Introduction to Amazon S3

In this article is intended to provide you with a basic understanding of the core object storage services available on AWS: Amazon Simple Storage Service (Amazon S3).

Amazon S3 being one of the first services introduced by AWS serves as one of the foundational web services- since nearly any application running in AWS either uses Amazon S3 directly or indirectly. With a quite a simple web service interface it can be used to store and retrieve any amount of data from around the world via web. Amazon S3 offers easy-to-use object storage that provides IT and developer teams with durable, secure and highly-scalable cloud storage.

Amazon S3 provides a very high level of integration with other AWS services that can be used either in conjunction or alone. Amazon S3 eliminates the capacity planning and capacity constraints associated with traditional storage since it allows you to pay only for the storage you actually use.

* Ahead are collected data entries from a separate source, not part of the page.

-- ==== Sys2Proof/Machine/Hostlink.lean ====
section
/-! DEFINITION. The hub as a PCIe requester (R405 to R411): what may be issued, tags, reads in pieces, posted writes,
failed master requests, and the links to the twin and the slips on which other reads leave. -/

namespace Sys2Proof.Machine

/-! ### What may be issued (R405, R414, R417) -/

/-- PF0 is in D3hot (R414). -/
def State.d3hot (s : State) : Bool := s.cfgRaw 0 0x44 8 % 4 = 3

/-- A function's Bus Master Enable, as it acts. -/
def State.busMaster (s : State) (fn : Nat) : Bool := bitOf (s.cfgRaw fn 4 0x00100000) 2 && !s.d3hot

/-- A function's Memory Space Enable, as it acts: PF0's own, or the SR-IOV VF MSE for a VF. -/
def State.memSpace (s : State) (fn : Nat) : Bool :=
  bitOf (s.cfgRaw fn 4 0x00100000) 1 && !s.d3hot

/-- A tenant being torn down (R417). -/
def State.torn (s : State) (t : Nat) : Bool := bitOf (s.rv (R.pciFlr (t / 64))).toNat (t % 64)

/-- A function whose VF is being torn down. -/
def State.tornFn (s : State) (fn : Nat) : Bool := decide (fn > 0) && s.torn (fn - 1)

/-- The host link carries traffic: trained, whatever its power state, since a TLP to send starts the exit from L1 and
the request for x16 (R415). -/
def State.hostUp (s : State) : Bool := s.rf R.pciStatus F.pciStatus_RATE ≠ 0

/-- A request of a function can be issued: none of a tenant whose TDI is CONFIG_LOCKED (R559). -/
def State.canIssue (s : State) (fn : Nat) : Bool :=
  s.busMaster fn && s.hostUp && !(decide (fn > 0) && decide (bitsOf (s.rv (R.salTdi ((fn - 1) / 32))).toNat (2 * ((fn - 1) % 32)) 2 = 1))

/-- The link in L0 at the width it trained to (R415). -/
def State.toL0 (s : State) : State := (s.rset R.pciStatus F.pciStatus_WIDTH s.pci.width).rset R.pciStatus F.pciStatus_LPM 0

/-- A TLP leaves: the link is in L0. -/
def State.wakeLink (s : State) : State := if s.rf R.pciStatus F.pciStatus_LPM = 0 then s else s.toL0

/-- One LTR message, where LTR Mechanism Enable is set (R416). -/
def State.ltrSend (s : State) : State :=
  if bitOf (s.cfgRaw 0 0x78 0) 10 && s.hostUp then (s.send .pcieMsg [3, 0, s.rf R.pciLpm F.pciLpm_LTR_US] []).wakeLink else s

/-! ### Failures (R409, R425) -/

/-- The layout of PCI_ERR. -/
def capPci : CapFlds := ⟨F.pciErr_SAIL_LO, F.pciErr_VALID, F.pciErr_CAUSE, F.pciErr_COUNT⟩

/-- An error captured in PCI_ERR, with its function where it is the first. -/
def State.pciCap (s : State) (fn cause : Nat) : State :=
  let s1 := s.captureAt R.pciErr capPci cause
  if s.captured R.pciErr capPci then s1 else { s1 with regs := mput s1.regs R.pciErr (fset (s1.rv R.pciErr) F.pciErr_FUNC fn) }

/-- A failed master request counted and captured. -/
def State.hostFail (s : State) (fn cause : Nat) : State := (s.radd R.pciCnt F.pciCnt_FAILED 1).pciCap fn cause

/-! ### The twin pair's part in host traffic (R535, R537) -/

/-- A partition's TWIN_PART state put. -/
def State.setTwinPart (s : State) (p x : Nat) : State := s.rset (R.twinPart (p / 32)) ⟨2 * (p % 32), 2⟩ x

/-- An entry put into the ferry of the sailing in progress, where this hub is the primary and the partition is paired;
it leaves as it is produced. -/
def State.ferry (s : State) (typ part key : Nat) (data : List Byte) : State :=
  if (s.twinRole = 1 ∨ s.twinRole = 3) ∧ s.twinPart part = 2 ∧ s.shadowed part = false then
    let n := s.twin.bytes + 16 + data.length
    let full := !s.twin.hold && decide (n ≥ s.rf (R.qosGrantEff 73) F.qosGrantEff_RATE)
    let s1 := (({ s with
      twin := { s.twin with
        out := s.twin.out ++ [⟨typ, part, key, data⟩], bytes := n, hold := s.twin.hold || full } } : State).radd R.twinCnt
      F.twinCnt_HOLD (b2n full)).send .twin [5, typ, part, key] data
    if full then s1.twinEvt F.twinEvent_HOLD else s1
  else s

/-- The partition of a function's tenant. -/
def State.partOfFn (s : State) (fn : Nat) : Nat := if fn = 0 then 64 else (s.partOf (fn - 1)).getD 64

/-- The entry of the ferry that serves a read of host memory: HOSTDATA of the requester, the address and the length (R535,
R537). -/
def State.ferried (s : State) (who : List Nat) (pa len : Nat) : Option FEntry :=
  s.twin.running.bind (fun f => f.entries.find? (fun e =>
    decide (e.typ = 3) && decide (e.key = hostAddr pa) && decide (e.data.length = len + 8) && decide (leAt e.data 0 1 = who.headD 0)))

/-- An entry of the ferry used: the next one of its requester and address serves the next read. -/
def State.useEntry (s : State) (e : FEntry) : State :=
  { s with
    twin := { s.twin with running := s.twin.running.map (fun f => { f with entries := f.entries.erase e }) } }

/-- A shadow keeps this function's writes (R537). -/
def State.shadows (s : State) (fn : Nat) : Bool := decide (s.twinRole = 2) && decide (s.twinPart (s.partOfFn fn) = 2)

/-- A function's reads are served from ferries, and its partition admits what they list (R537). -/
def State.fed (s : State) (fn : Nat) : Bool := s.shadowed (s.partOfFn fn)
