-- ==== Sys2Proof/Machine/Packet.lean ====
section
/-! DEFINITION. The fabric's links: headers, flits and the control word (R280 to R284), routers, ports and routes (R277 to R279,
R288), virtual channels and their buffers (R285 to R287), output arbitration (R291), packets under way (R289, R290, R301,
R303). -/

namespace Sys2Proof.Machine

/-! ### Headers and flits (R280, R281, R284) -/

/-- The 128 bits of a header (R281). -/
def FabHdr.bits (h : FabHdr) : Nat :=
  atBit 125 3 h.cls + atBit 120 5 h.op + atBit 118 2 h.qc + atBit 111 7 h.dst + atBit 104 7 h.src + atBit 97 7 h.rid +
    atBit 87 10 h.tag + atBit 42 45 h.addr + atBit 29 13 h.ten + atBit 14 15 h.ts + atBit 2 12 h.aux + atBit 1 1 (b2n h.df) +
    b2n h.masked

/-- The header 128 bits hold (R281). -/
def fabHdrOf (n : Nat) : FabHdr :=
  ⟨bitsOf n 125 3, bitsOf n 120 5, bitsOf n 118 2, bitsOf n 111 7, bitsOf n 104 7, bitsOf n 97 7, bitsOf n 87 10, bitsOf n 42 45,
    bitsOf n 29 13, bitsOf n 14 15, bitsOf n 2 12, bitOf n 1, bitOf n 0⟩

/-- Codes R282 lists: OP 0 and the others are reserved. -/
def opListed (cls op : Nat) : Bool :=
  match cls with
  | 0 => decide (1 ≤ op) && decide (op ≤ 8)
  | 1 => decide (1 ≤ op) && decide (op ≤ 4)
  | 2 => decide (1 ≤ op) && decide (op ≤ 8)
  | 3 => decide (1 ≤ op) && decide (op ≤ 3)
  | 4 => decide (1 ≤ op) && decide (op ≤ 2)
  | 5 => decide (1 ≤ op) && decide (op ≤ 5)
  | _ => false

/-- Whether a message of R282 has a D flit. -/
def opData (cls op : Nat) : Bool :=
  match cls with
  | 0 => decide (op = 5) || decide (op = 6) || decide (op = 8)
  | 3 => true
  | 4 => decide (op = 1)
  | 5 => decide (op = 2) || decide (op = 3) || decide (op = 5)
  | _ => false

/-- A C flit: slot i at bits [128i + 127:128i], an unused slot 0 (R280, R281). -/
def cFlit (slots : List Nat) : Nat := ((slots.take 8).zipIdx.map (fun x => atBit (128 * x.2) 128 x.1)).sum

/-- A D flit: byte i of the line at bits [8i + 7:8i] (R280). -/
def dFlit (l : Line) : Nat := l.toNat

/-- The control word beside a flit (R280): VC, KIND, DMG, CREDIT, CRC. -/
def controlWord (vc : Nat) (isD dmg : Bool) (credit flit : Nat) : Nat :=
  let hi := atBit 44 4 vc + atBit 43 1 (b2n isD) + atBit 42 1 (b2n dmg) + atBit 24 18 credit
  hi + (Config.crc24 flit (hi / 2 ^ 24)).toNat

/-- The slots a header takes: WRP's mask takes a second one (R284). -/
def FabHdr.slots (h : FabHdr) : Nat := 1 + b2n h.masked

/-! ### Routers, ports and routes (R277 to R279, R288) -/

/-- The router a port of a router leads to. -/
def portTo (r p : Nat) : Option Nat :=
  let y := r / 8
  let x := r % 8
  if r < 64 then
    match p with
    | 0 => some (8 * y + (x + 1) % 8)
    | 1 => some (8 * y + (x + 7) % 8)
    | 2 => some (8 * ((y + 1) % 8) + x)
    | 3 => some (8 * ((y + 7) % 8) + x)
    | 4 => some (if 4 ≤ x then 64 + y else 72 + y)
    | 5 => if 4 ≤ x then some (72 + y) else if r = 27 then some 80 else if r = 35 then some 81 else if r = 0 then some 82 else none
    | _ => none
  else if r < 72 then (if p < 4 then some (8 * (r - 64) + 4 + p) else none)
  else if r < 80 then (if p < 8 then some (8 * (r - 72) + p) else none)
  else if p ≠ 0 then none
  else if r = 80 then some 27 else if r = 81 then some 35 else some 0

/-- The router and port at the other end of a link. -/
def otherEnd (r p : Nat) : Option (Nat × Nat) :=
  (portTo r p).bind (fun t => ((List.range 8).find? (fun q => portTo t q = some r)).map (fun q => (t, q)))

/-- The shorter way in a dimension of 8 from position a to b: the port of the ascending direction on a tie of 4 hops. -/
def shortWay (a b up down : Nat) : Nat := if (b + 8 - a) % 8 ≤ 4 then up else down

/-- The columns of a spur's attachments in its row (R279). -/
def spurCols (d : Nat) : List Nat :=
  if d < 72 then [4, 5, 6, 7] else if d < 80 then [0, 1, 2, 3, 4, 5, 6, 7] else if d = 80 ∨ d = 81 then [3] else [0]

Common use cases for Amazon S3 storage include:

  • Backup and archive for cloud data or on-premises
  • Content, media, and software storage and distribution
  • Big data analytics
  • Static website hosting
  • Cloud-native mobile and Internet application hosting
  • Disaster recovery

Amazon S3 offers a range of storage classes designed for various generic use cases: general purpose, infrequent access, and archive and to support the aforementioned cases and many more. It also offers configurable lifecycle policies to help manage data through its lifecycle by using lifecycle policies; you can have your data automatically migrate to the most appropriate storage class, without modifying your application code. In regards to access security Amazon S3 provides a rich set of permissions, access controls, and encryption options in order to control who has access to your precious data.

Advantage of Amazon S3

  • Create Buckets – You can create and name a bucket which is the fundamental container in Amazon S3 for data storage.
  • Store data in Buckets – Store an infinite (Upload n number of objects and each object can contain up to 5 TB of data) amount of data in a bucket.
  • Download data – At any time of your convince download your data or allow and enable others to do the same.
  • Permissions – Grant or deny access permission to specific users who want to upload or download data into your Amazon S3 bucket.
  • Standard interfaces – Standard based REST and SOAP interfaces are designed to work with any Internet-development toolkit available.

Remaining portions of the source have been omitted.